** WHAT YOU SHOULD DO **
Copy the records below verbatim, from the first line through the line containing "(SMap.find? co.ctxs x).isNone", inclusive, and output nothing else.

--- RECORDS PROVIDED Enclosed Below ---

def Core.zoneFor (co : Core) (k : Ctx) : Option Nat :=
  if k.handler then
    let p := SMap.get {} co.amPort k.zone
    if p.valid ∧ p.part = k.part ∧ p.zoneSize * 256 = k.spadLen then some (p.zoneBase * 256) else none
  else co.findRun none k.spadLen

/-- R59's check of a save area against a core. -/
def Core.windowOk (co : Core) (k : Ctx) (bs : List Byte) : Bool :=
  match SMap.find? co.codeWin (fieldAt bs 20 1) with
  | some w => w.valid && w.part == k.part && (savedPcs (saveShape bs) bs).all (fun pc => pc < w.len * 4096)
  | none => false

/-- May a context come back to a core under a number: the number, the registers and the parked-pass table are free, and
nothing is being moved off (01 R10; 05 R103)? -/
def State.fitsBack (s : State) (c x : Nat) (k : Ctx) : Bool :=
  let co := s.core c
  (SMap.find? co.ctxs x).isNone && (if k.handler then 16 ≤ x && x < 20 else x < 16) && !co.sramBusy && !co.retiring
    && !s.mgmt.halting
    && (if k.handler then co.blocksUsed + k.blocks ≤ Config.blocks else k.blocks ≤ co.blocksFree)
    && co.parked.length + k.passes.length ≤ 32

/-- A context stands on a core again under a number, with its scratchpad bytes and its parked passes, and the effect of
`acq.dev` (08 R179). -/
def State.seatBack (s : State) (c x pa base run : Nat) (k : Ctx) (spad : List Byte) : State :=
  let co := s.core c
  let passes := k.passes.map (fun p => { p with ctx := x })
  let k := { k with base := base, bound := true, spadBase := run, start := s.cycle, passes := [], lost := none }
  let win := match SMap.find? co.codeWin k.window with
    | some w => SMap.insert co.codeWin k.window { w with refs := w.refs + 1 }
    | none => co.codeWin
  let co := { invalidateL1 co with ctxs := SMap.insert co.ctxs x k, codeWin := win, parked := co.parked ++ passes
                                   spad := (co.spad.zero run k.spadLen).writeBytes run spad }
  let s := (s.setCore c co).emitEvent c x 255 0x5 0 (k.flow 255).here
  let s := match k.task with
    | some t => s.updTask t (fun y => { y with state := .running c x, lastCore := c })
    | none => s
  { s with parkedCtxs := SMap.erase s.parkedCtxs pa }.checkpoint c x

/-- RESTORE of the context saved at an address: its checks, its resources, and its return. Answers none where it is refused.
An area that holds an uncorrectable error raises cause 0x15 with DETAIL 0x2 in the context, which stands as it was last
known and stays stopped (10 R203). (log 65, DEDUCED) -/
def State.restoreFrom (s : State) (c x pa : Nat) : Option State :=
  let co := s.core c
  match SMap.find? s.parkedCtxs pa with
  | none => none
  | some k =>
    let head := s.mem.readBytes pa 256
    let sh := saveShape head
    let spad := s.mem.readBytes (pa + sh.spad) k.spadLen
    if !s.fitsBack c x k || (s.rangeCheck k.part pa sh.stop true).isSome then none
    else match co.seatFor k, co.zoneFor k with
      | some base, some run =>
        if (s.rangeCheck k.part pa sh.stop false).isSome then
          (k.seatFragments (co.freeFragments x)).map (fun k =>
            (s.seatBack c x pa base run k (List.replicate k.spadLen 0)).machineCheck c x 0x2 pa)
        else
          let bs := s.mem.readBytes pa sh.stop
          if !k.headerOk head || !k.unassignedZero sh bs || !co.windowOk k bs then none
          else
            (({ k.reload bs with window := fieldAt bs 20 1 } : Ctx).seatFragments (co.freeFragments x)).map (fun k =>
              s.seatBack c x pa base run k spad)
      | _, _ => none

/-- The event of a save area whose read is refused (02 R23). -/
def State.logArea (s : State) (pa : Nat) : State :=
  match SMap.find? s.parkedCtxs pa with
  | none => s
  | some k => s.logRange k.part pa (saveShape (s.mem.readBytes pa 256)).stop true

/-- RESTORE (0x4). -/
def State.restore (s : State) (c x : Nat) : State :=
  let pa := SMap.get 0 (s.core c).ctxSave x
  (s.restoreFrom c x pa).getD ((s.logArea pa).cmdErr c)

/-! ### The end of service calls (03 R56, R58) -/

/-- A done entry's result goes to the request it answers. -/
def SvcCall.take (c : SvcCall) (e : SvcEntry) : SvcCall :=
  if e.tag ≠ c.tag then c
  else { c with reqs := c.reqs.map (fun q =>
    if q.posted && q.lane == e.lane && q.group == e.group then { q with result := some (e.status, e.args) } else q) }

/-- Done entries of a VF's ring are harvested into their calls and freed, and what waits is posted. -/
def State.harvest (s : State) (vf : Nat) : State :=
  let done := (s.svcEntries vf).filter (fun p => p.2.state == 2)
  let s := done.foldl (fun s p =>
    ({ s with calls := s.calls.map (fun (c : Nat × SvcCall) => (c.1, if c.2.vf = vf then c.2.take p.2 else c.2)) }).svcState vf p.1 0) s
  s.postCalls vf

def SvcCall.complete (c : SvcCall) : Bool := c.reqs.all (fun q => q.posted && q.result.isSome)

/-- Results go back to the argument blocks, piece by piece. -/
def State.writePieces (s : State) (k : Ctx) : List Nat → List Byte → State
  | [], _ => s
  | a :: r, bs =>
    let s := match s.sectTranslate (State.sectOf k.home) k.asid a true with
      | (s, .error _) => s
      | (s, .ok p) => match p.peer with
        | some d => if s.peerReached d then s.reply (.peerWrite d p.pa (bs.take 8)) else s
        | none =>
          if Config.regSpace ≤ p.pa then s.regWrite k.part (p.pa - Config.regSpace) 8 (leNat (bs.take 8))
          else s.checkedWrite k.part p.pa (fun s => s.homeWrite p.pa (bs.take 8))
    s.writePieces k r (bs.drop 8)

/-- Does a core hold the same code object in the window that a call's context runs in (03 R59)? -/
def State.sameCode (s : State) (call : SvcCall) (w c : Nat) : Bool :=
  match call.code with
  | some h => s.codeObjs.any (fun o => o.handle == h && o.places.contains (c, w))
  | none => c == call.core

/-- A finished call: once the pages of the argument blocks are there, results are copied back, each STATUS is written to
its lane's v0 in the save area, and the context is restored on a core of its section whose free resources fit and whose window
of its number holds the same code object (03 R58, R59). -/
def State.finishCall (s : State) (call : SvcCall) : State :=
  match SMap.find? s.parkedCtxs call.area with
  | none => { s with calls := SMap.erase s.calls call.tag }
  | some k =>
    let sec := State.sectOf call.core
    let ready := s.preparePages sec k.asid true (call.reqs.flatMap SvcReq.pieces)
    let s0 := s
    let s := ready.1
    if !ready.2 then s
    else
      let cores := (call.core :: ((List.range 8).map (fun i => 8 * sec + i)).filter (fun c => c != call.core)).filter
        (fun c => s.sameCode call k.window c)
      let seats := cores.flatMap (fun c => (List.range 20).map (fun x => (c, x)))
      let lanesAt := call.area + (saveShape (s.mem.readBytes call.area 256)).lanes
      let put : State → SvcReq → State := fun s q => match q.result with
        | some (st, bs) =>
          let at_ := lanesAt + 4 * (32 * q.group + q.lane)
          (s.writePieces k q.pieces bs).checkedWrite k.part at_ (fun s => s.homeWrite at_ (leBytes 4 st.toNat))
        | none => s
      let s1 := call.reqs.foldl put s
      match seats.findSome? (fun p => s1.restoreFrom p.1 p.2 call.area) with
      | some s2 => { s2 with calls := SMap.erase s2.calls call.tag }
      | none => s0

/-- The supervisors harvest the rings of the calls that are open, and finish those that are complete. -/
def State.finishCalls (s : State) : State :=
  let vfs := ((s.calls.map (fun p => p.2.vf))).eraseDups
  let s := vfs.foldl (fun s v => s.harvest v) s
  (s.calls.filter (fun p => p.2.complete)).foldl (fun s p => s.finishCall p.2) s

/-- SERVICE_ENTRY_DONE: the host complex, where it runs (02 R20), writes ARGS and STATUS of a posted entry, then its STATE. -/
def State.serviceDone (s : State) (vf slot : Nat) (status : Word) (args : List Byte) : State :=
  if !s.mgmt.hostRunning ∨ (s.svcRing vf).size ≤ slot then s
  else if !s.svcReadable vf slot then s.logRange 0 ((s.svcRing vf).at slot) 128 false
  else if (s.svcEntry vf slot).state ≠ 1 then s
  else
    let s := s.svcPut vf slot 64 (padTo 64 (args.take 64))
    let s := (s.svcPut vf slot 16 (leBytes 4 status.toNat)).svcState vf slot 2
    s.finishCalls

/-! ### Replay, skip, destroy, fault grid, requeue, flush -/

/-- A context of a save area is given up. -/
def State.destroyLost (s : State) (area : Nat) : State :=
  let s := match (SMap.find? s.parkedCtxs area).bind Ctx.task with
    | some t => s.eraseTask t
    | none => s
  { s with parkedCtxs := SMap.erase s.parkedCtxs area }

/-- FAULT GRID of a context in a save area. -/
def State.faultLost (s : State) (area : Nat) (r : TrapRecord) : State :=
  match SMap.find? s.parkedCtxs area with
  | none => s
  | some k => if k.handler then s.destroyLost area else s.failGrid k.grid (2, 0, s.mapIndex k, some r) 0 []

/-- REPLAY (0x1). -/
def State.replay (s : State) (c x : Nat) : State :=
  match s.stopOf c x with
  | .nothing => s.cmdErr c
  | .context r =>
    if r.cause = 0x15 then s.cmdErr c
    else if r.replayable then endTrap c x s
    else s.faultGrid c x r
  | .queue q r =>
    if r.replayable then s.updCtx c x (fun k => { k with eqStopped := SMap.erase k.eqStopped q })
    else s.faultGrid c x r
  | .pass p => s.replayPass c x p
  | .lost a r => s.faultLost a r

/-- SKIP (0x2). -/
def State.skip (s : State) (c x : Nat) : State :=
  match s.stopOf c x with
  | .nothing | .lost _ _ => s.cmdErr c
  | .context r =>
    if r.cause = 0x15 then s.cmdErr c
    else if r.between then endTrap c x s
    else (endTrap c x s).skipPast c x r
  | .queue q _ => (s.updCtx c x (fun k => { k.dropHead q with eqStopped := SMap.erase k.eqStopped q })).tryTeamEnd c x
  | .pass p => (s.dropPass c x p).tryTeamEnd c x

/-- DESTROY (0x5). -/
def State.destroy (s : State) (c x : Nat) : State :=
  match s.stopOf c x with
  | .nothing => s.cmdErr c
  | .lost a _ => s.destroyLost a
  | _ => s.destroyContext c x

/-- FAULT GRID (0x6). -/
def State.faultCommand (s : State) (c x : Nat) : State :=
  match s.stopOf c x with
  | .nothing => s.cmdErr c
  | .context r | .queue _ r => s.faultGrid c x r
  | .pass p => s.faultGrid c x p.record
  | .lost a r => s.faultLost a r

/-! ### Stops that the supervisor ends by itself (03 R55, R67) -/

/-- What of a context waits for its supervisor's own service: a replayable fault of a page, in the context, in an engine
queue or in a parked pass, and a `svc`. -/
def State.serviceStops (s : State) (c x : Nat) : List Stopped :=
  let k := s.ctx c x
  let mine : TrapRecord → Bool := fun r => servicedCause r.cause r.detail
  let own := (k.stopped.filter (fun r => (mine r || r.cause == 0x11) && !k.parkAsked)).toList.map (fun r => Stopped.context r)
  let queues := (k.eqStopped.filter (fun p => mine p.2)).map (fun p => Stopped.queue p.1 p.2)
  let passes := ((s.core c).parked.filter (fun p => p.ctx == x && !p.replaying && mine p.record)).map (fun p => Stopped.pass p)
  if k.live then own ++ queues ++ passes else []

/-- The supervisor services a stop: the page of a fault, and then its replay; a `svc` parks. -/
def State.serviceStop (s : State) (c x : Nat) (st : Stopped) : State :=
  let page : TrapRecord → (State → State) → State := fun r resume =>
    match s.serviceFault (State.sectOf c) (s.ctx c x).asid r.fault.toNat (r.flags.getLsbD 2) with
    | .done s => resume s
    | .waits s => s
    | .fails s => s.faultGrid c x r
  match st with
  | .context r => if r.cause = 0x11 then s.park c x else page r (endTrap c x)
  | .queue q r => page r (fun s => s.updCtx c x (fun k => { k with eqStopped := SMap.erase k.eqStopped q }))
  | .pass p => page p.record (fun s => s.replayPass c x p)
  | _ => s

/-- REQUEUE (0x7): a stopped task context restarts with CAUSE 0x03; the oldest unfinished task of a grid is parked
instead (06 R132). -/
def State.requeue (s : State) (c x : Nat) : State :=
  let k := s.ctx c x
  match k.stopped, k.task with
  | some r, some t =>
    if !k.live ∨ r.cause = 0x15 then s.cmdErr c
    else if s.oldestUnfinished t then s.park c x
    else s.abortTask c x 0x03 false
  | _, _ => s.cmdErr c

/-- FLUSH (0xA): a plain team whose `.idem` flag stands is destroyed and starts again; any other is parked (06 R135). -/
def State.flush (s : State) (c x : Nat) : State :=
  let k := s.ctx c x
  match k.stopped with
  | none => s.cmdErr c
  | some r =>
    if !k.live ∨ r.cause = 0x15 then s.cmdErr c
    else if k.idem && k.task.isNone && !k.handler then
      (s.freeContext c x).updGrid k.grid (fun g => { g with restarts := g.restarts ++ [k.team] })
    else s.park c x

/-! ### Stop and step (10 R207, R208, R211) -/

/-- The innermost loop drains for a stop, unless the boundary step is still owed (09 R196; 10 R208). -/
def Ctx.drainLoop (k : Ctx) : Ctx :=
  if k.refill then k
  else { k with loops := k.loops.dropLast ++ (k.loops.getLast?.map (fun e => { e with drain := true })).toList }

--- End of Enclosed RECORDS PROVIDED ---

** TASK ANSWER **
def Core.zoneFor (co : Core) (k : Ctx) : Option Nat :=
  if k.handler then
    let p := SMap.get {} co.amPort k.zone
    if p.valid ∧ p.part = k.part ∧ p.zoneSize * 256 = k.spadLen then some (p.zoneBase * 256) else none
  else co.findRun none k.spadLen

/-- R59's check of a save area against a core. -/
def Core.windowOk (co : Core) (k : Ctx) (bs : List Byte) : Bool :=
  match SMap.find? co.codeWin (fieldAt bs 20 1) with
  | some w => w.valid && w.part == k.part && (savedPcs (saveShape bs) bs).all (fun pc => pc < w.len * 4096)
  | none => false

/-- May a context come back to a core under a number: the number, the registers and the parked-pass table are free, and
nothing is being moved off (01 R10; 05 R103)? -/
def State.fitsBack (s : State) (c x : Nat) (k : Ctx) : Bool :=
  let co := s.core c
  (SMap.find? co.ctxs x).isNone && (if k.handler then 16 ≤ x && x < 20 else x < 16) && !co.sramBusy && !co.retiring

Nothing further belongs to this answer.